Study: Climate change is driving coral reefs to cooler waters
These new coral blooming regions also mean an increase in biodiversity, making them a potentially desirable destination for scuba diving enthusiasts and sustainable fishing.
Earth’s oceans have shown signs of substantial warming over the past few decades, and a direct consequence of such warming in tropical regions has been coral bleaching.
Scientists call these extreme ocean water temperature events “marine or ocean heatwaves”. As they become more frequent, prolonged, and intense with time, they're having a greater and greater impact on coral reef populations.
Despite widespread climate-driven reductions of coral cover on tropical reefs, recent observations and research conducted by scientists from six countries (led by Nichole Price from the Bigelow Laboratory for Ocean Sciences in Maine, USA) show that some corals are migrating to cooler subtropical seas. This new ecological regeneration of reef-building coral may become the norm in the future as oceans warm in subtropical latitudes, creating a friendly environment for younger corals that have a greater mobility capacity.
(Source: NOAA)
Results from this study show a decline in coral recruitment on a global scale. Values are down 82% from 1974 to 2012. Throughout the tropics, an 85% reduction has been measured between 20 degrees north and 20 degrees south latitude. However, changes in the sub-tropics stand out, with a 78% increase at latitudes greater than 20 degrees. These trends indicate that a global decline in coral recruitment has occurred since 1974, and the persistent reduction in the densities of recruits in equatorial latitudes, coupled with increased densities in sub-tropical latitudes, suggests that coral recruitment may be shifting poleward.

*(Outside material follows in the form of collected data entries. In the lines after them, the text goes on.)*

-- ==== Sys2Proof/Machine/Object.lean ====
section
/-! DEFINITION. OBJDECL and OBJDROP, opcodes 0xEB and 0xEC (R239, R240, R328, R330): the lines of a range pass in and out of
the tracking by tile parts. -/
namespace Sys2Proof.Machine

/-! The parts of a range, page by page. -/

/-- The leaf pages of a table that meet the addresses lo to hi (bits 51 to 0): base address, size and entry. -/
def leavesFrom (m : Tbl Byte) (lo hi : Nat) : Nat → Nat → Nat → Nat → List (Nat × Nat × Nat)
  | 0, _, _, _ => []
  | fuel + 1, level, table, base =>
    let span := if level = 0 then 2 ^ 39 else pageSize level
    let i0 := (lo - base) / span
    let i1 := min (tableSize level / 8) ((hi - base + span - 1) / span)
    (List.range (i1 - i0)).flatMap (fun j =>
      let b := base + (i0 + j) * span
      let e := memNat m (table + 8 * (i0 + j)) 8
      if e % 2 = 0 then []
      else if e / 2 % 2 = 1 then (if level = 0 || leafMalformed e span then [] else [(b, span, e)])
      else
        let next := e / 2 ^ 8 % 2 ^ 32 * 256
        if level = 3 || e / 4 % 64 != 0 || e / 2 ^ 40 != 0 || next % tableSize (level + 1) != 0 || !isDram next then []
        else leavesFrom m lo hi fuel (level + 1) next b)

/-- The parts of the bytes lo to hi of a context's address space, as an object entry holds them. (DEDUCED, log 63.) -/
def State.framesOf (s : State) (ctx : Nat) (lo hi : Int) : List ObjFrame :=
  let part (a b : Int) : List ObjFrame :=
    if b ≤ a then []
    else
      let x := (a % 2 ^ 52).toNat
      let y := x + (b - a).toNat
      (leavesFrom s.mem x y 4 0 (s.ctx ctx).ptroot 0).map (fun p =>
        { va := p.1, leaf := p.2.2, size := p.2.1, lo := max x p.1 - p.1, hi := min y (p.1 + p.2.1) - p.1 })
  part (max lo (-(2 ^ 51))) (min hi 0) ++ part (max lo 0) (min hi (2 ^ 51))

/-- The stripes of a part, as offsets in the page. -/
def frameStripes (f : ObjFrame) : List Nat :=
  if f.hi ≤ f.lo then [] else (List.range ((f.hi - 1) / 4096 - f.lo / 4096 + 1)).map (fun k => (f.lo / 4096 + k) * 4096)

/-- The stacks that home part of a frame. -/
def frameStacks (f : ObjFrame) : List Nat := (((frameStripes f).take 16).map (fun o => homeStack (placeByte f.leaf o))).dedup

/-- Two parts share a byte of memory. -/
def framesMeet (f g : ObjFrame) : Bool :=
  (frameStripes f).any (fun o =>
    match pageOffset g.leaf g.size (placeByte f.leaf o) with
    | some p => decide (p + (max f.lo o - o) < g.hi && g.lo < p + (min f.hi (o + 4096) - o))
    | none => false)

/-! Shape records (R239). -/

/-- The shape record of 64 bytes, none outside its limits. -/
def parseShape (bs : List Byte) : Option Shape :=
  let f := recField bs
  let e := f 40 1
  let d0 := f 8 2
  let d1 := f 10 2
  let t0 := f 42 2
  let t1 := f 44 2
  let ok := [1, 2, 4, 8].contains e && f 0 8 % e == 0 && 1 ≤ d0 && 1 ≤ d1 && 1 ≤ f 12 2 && 1 ≤ f 14 2 && f 41 1 ≤ 2 &&
    1 ≤ t0 && t0 * e % 64 == 0 && d0 % t0 == 0 && 1 ≤ t1 && d1 % t1 == 0 && t0 * t1 * e ≤ 65536 && f 46 18 == 0
  if ok then some
    { base := BitVec.ofNat 64 (f 0 8), dims := [d0, d1, f 12 2, f 14 2],
      strides := [BitVec.ofNat 64 (f 16 8), BitVec.ofNat 64 (f 24 8), BitVec.ofNat 64 (f 32 8)],
      esize := e, cls := f 41 1, tile0 := t0, tile1 := t1 }
  else none

/-- The first byte of a shape's range and the byte after its last. -/
def Shape.range (x : Shape) : Int × Int :=
  let ends := (x.dims.drop 1).zip x.strides
  let far (p : Nat × Dword) : Int := (p.1 - 1 : Nat) * p.2.toInt
  (x.base.toInt + (ends.map (fun p => min 0 (far p))).foldl (· + ·) 0,
    x.base.toInt + (x.dims.headD 1) * x.esize + (ends.map (fun p => max 0 (far p))).foldl (· + ·) 0)

/-! The object tables (R328). -/

/-- An object number is free in a stack's table. -/
def State.numberFree (s : State) (stack n : Nat) : Bool := !(tgetD s.objects (stack * 4096 + n) {}).live

/-- The stacks that home part of an object: that of the issuing core when no byte of the range is mapped. -/
def State.objectStacks (s : State) (frames : List ObjFrame) : List Nat :=
  match (frames.flatMap frameStacks).dedup with
  | [] => [stackOf s.curWave.core]
  | ks => ks

/-- How often an object number has been declared. (DEDUCED, log 61.) -/
def State.generation (s : State) (n : Nat) : Nat :=
  (List.range 8).foldl (fun g k => max g (tgetD s.objects (k * 4096 + n) {}).gen) 0

/-- Change the live entries of an object. -/
def State.modObject (s : State) (n gen : Nat) (f : ObjEntry → ObjEntry) : State :=
  (List.range 8).foldl (fun (u : State) k =>
    let o := tgetD u.objects (k * 4096 + n) {}
    if o.live && o.gen = gen then { u with objects := tset u.objects (k * 4096 + n) (f o) } else u) s

/-- The live entry of an object number and generation (bits 31 to 16 of a handle) of a context. -/
def State.objectOf (s : State) (ctx n gen16 : Nat) : Option ObjEntry :=
  ((List.range 8).map (fun k => tgetD s.objects (k * 4096 + n) {})).find? (fun o =>
    o.live && !o.declaring && o.ctx = ctx && o.gen % 2 ^ 16 = gen16)

/-! Conversion (R330). -/

/-- The units with an entry at their home that have bytes in an object's range. -/
def State.trackedUnits (s : State) (o : ObjEntry) : List Nat := (tkeys s.homes).filter (fun k => (s.unitLines k).any o.meets)

/-- A coherence message concerns a line of an object's range. -/
def State.rangeBusy (s : State) (o : ObjEntry) : Bool :=
  (s.net ++ s.waiting).any (fun i => match messageUnit i with
    | some k => (s.unitLines k).any o.meets
    | none => false)

/-- One round of a conversion: done, with every unit of the range at home and no entry left; or not yet, the units that other
stacks own having been written back, and the sharers of the others sent XINV. -/
def State.convert (s : State) (o : ObjEntry) : Except State State :=
  let ks := s.trackedUnits o
  let owned := ks.filter (fun k => (s.homeEntry k).owned)
  if s.rangeBusy o || ks.any (fun k => !s.ownerReady k || (s.homeEntry k).xpub.isSome) then .error s
  else if !owned.isEmpty then
    .error (owned.foldl (fun (u : State) k => (u.writeBack (u.ownerStack k) k).dropPart (u.ownerStack k) k) s)
  else match ks with
    | [] => .ok s
    | ks => .error (ks.foldl (fun (u : State) k => u.sendOnce (.xpub k (unitHome k) 6)) s)

/-- After a conversion the home's slices hold its lines by the units they now have; what another stack may still hold of them
under a lease that has ended goes. -/
def State.rekey (s : State) (o : ObjEntry) : State :=
  s.stackTbl.foldl (fun (u : State) t => (t.2.lines.filter (fun p => o.meets p.1)).foldl (fun (u : State) p =>
    if homeStack p.1 != t.1 then u.setCopy t.1 p.1 none
    else
      let c := p.2
      u.setCopy t.1 p.1 (some { c with parts := (u.lineUnits p.1).foldl (fun ps k => tset ps k {}) [] })) u) s

/-- The conversion that an instruction waits for goes on; at its end the entries change and the instruction goes on. -/
def State.convertOn (s : State) (n : Nat) (o : ObjEntry) (f : ObjEntry → ObjEntry) (k : State → State) : State :=
  match s.convert o with
  | .error u => u.stall (.object n o.gen)
  | .ok u => k ((u.modObject n o.gen f).rekey o)

/-- The object whose conversion the issuing split waits for, by number and generation, and its entry while it is live. -/
def State.convertingObject (s : State) : Option (Nat × Option ObjEntry) :=
  match s.curSplit.wait with
  | some (.object n gen) =>
    some (n, ((List.range 8).map (fun k => tgetD s.objects (k * 4096 + n) {})).find? (fun o => o.live && o.gen = gen))
  | _ => none

/-- The handle of an object. -/
def handleOf (n gen : Nat) : Dword := BitVec.ofNat 64 (n + gen % 2 ^ 16 * 2 ^ 16)

/-- The range of a declared object is converted, and the handle is written. -/
def State.declareOn (s : State) (d : SDst) (n : Nat) (o : ObjEntry) : State :=
  s.convertOn n o (fun x => { x with declaring := false }) (fun u => (u.putS d (handleOf n o.gen)).finish)

/-- A checked shape record is declared (R239). (DEDUCED, log 62.) -/
def State.declare (s : State) (d : SDst) (x : Shape) : State :=
  let (lo, hi) := x.range
  let frames := s.framesOf s.curWave.ctx lo hi
  let ks := s.objectStacks frames
  match (List.range 4096).find? (fun n => ks.all (fun k => s.numberFree k n)) with
  | none => (s.putS d 0x8000000000000001#64).finish
  | some n =>
    if (tvals s.objects).any (fun o => o.live && o.frames.any (fun g => frames.any (framesMeet g))) then
      (s.putS d 0x8000000000000002#64).finish
    else
      let o : ObjEntry := { ctx := s.curWave.ctx, gen := s.generation n + 1, live := true, declaring := true, shape := x, frames := frames }
      (ks.foldl (fun (u : State) k => { u with objects := tset u.objects (k * 4096 + n) o }) s).declareOn d n o

/-- OBJDECL: the record is read and checked, the object's entries are made in every stack that homes part of it, and its
lines are converted; the wave stalls meanwhile. -/
def execObjdecl (d : SDst) (a : SSrc) (s : State) :=
  issueOp (.objdecl d a) s (fun s =>
    if s.activeMask = 0 then (s.putS d 0).finish
    else match s.convertingObject with
      | some (n, some o) => s.declareOn d n o
      | some (_, none) => s.finish
      | none => s.readRecord (s.readS64 a) (fun s bs =>
        match parseShape bs with
        | none => s.trapHere (s.info 0x01 0)
        | some x => s.declare d x))

/-- The range of a dropped object is converted, and its entries are removed. -/
def State.dropOn (s : State) (n : Nat) (o : ObjEntry) : State :=
  s.convertOn n o (fun x => { x with live := false, dropping := false, frames := [] }) (fun u => u.finish)

/-- OBJDROP: the object that the handle names is retired. A wave that drops one whose retirement another began stalls with it. -/
def execObjdrop (a : SSrc) (s : State) :=
  issueOp (.objdrop a) s (fun s =>
    let h := (s.readS64 a).toNat
    if s.activeMask = 0 then s.finish
    else match s.convertingObject with
      | some (n, some o) => s.dropOn n o
      | some (_, none) => s.finish
      | none =>
        match (if h / 2 ^ 12 % 16 = 0 && h < 2 ^ 32 then s.objectOf s.curWave.ctx (h % 4096) (h / 2 ^ 16) else none) with
        | none => s.trapHere (s.info 0x04 s.maskDetail)
        | some o =>
          let n := h % 4096
          (s.modObject n o.gen (fun x => { x with dropping := true })).dropOn n { o with dropping := true })

end Sys2Proof.Machine
end

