-- ==== Sys2Proof/Machine/Dispatch.lean ====
section
/-! DEFINITION. What each instruction and each event does: one direct call of its meaning. -/
namespace Sys2Proof.Machine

Seeing coral reefs expanding their domain north and south away from the tropics is certainly good news. However, Dr. Price cautions that this new scenario is not one that compensates the dramatic tropical decline of coral. There are many more corals lost across equatorial regions every year than growing in subtropical ones.
(Graphic: World map showing schematic of large-scale circulation, shifts in herbivorous fishes and ecological impacts in broad regions where emerging signs of the tropicalization of temperate marine communities have been recorded. Source: The Royal Society)
These new coral blooming regions also mean an increase in biodiversity, making them a potentially desirable destination for scuba diving enthusiasts and sustainable fishing.
The waters of the warm Gulf Stream and Kuroshio currents are definitely ideal playgrounds for new coral reef blooms. Among some of the locations seeing a rapid increase in coral populations is southern Japan’s Tatsukushi Bay, located around 33 degrees north.
In the United States, staghorn and elkhorn corals are also extending their territory northward along the Atlantic coast of Florida. Elkhorn coral reefs have also appeared in the northern Gulf of Mexico coast of Texas for the first time since observations exist.
Australia, home to some of the largest coral reefs in the world, is also experiencing clear signs of coral reef migration, from the Great Barrier Reef south to the coast of New South Wales near Sydney.
(Graphic: Trends in global sea surface temperatures (SST). (a) 1900–2005 trend in observed (HadISST) SST, (b) multi-model mean SST trend for the same period based on 34 CMIP5 models, (c) multi-model mean SST trend for 2005–2100. Source: The Royal Society)
It’s not the first time in history that coral reefs venture outside of tropical regions. Back in the Holocene, about 6,000 years ago, a warmer Earth with sea surface temperatures almost 2°C warmer than in recent years, saw coral reefs extending much further poleward than today.
So the tropicalization of ocean ecosystems is not something new, and as the ocean warms we will likely see this process extend from the tropics into subtropical regions, bringing not only more coral reefs, but also all the biodiversity that comes along to these hotspots.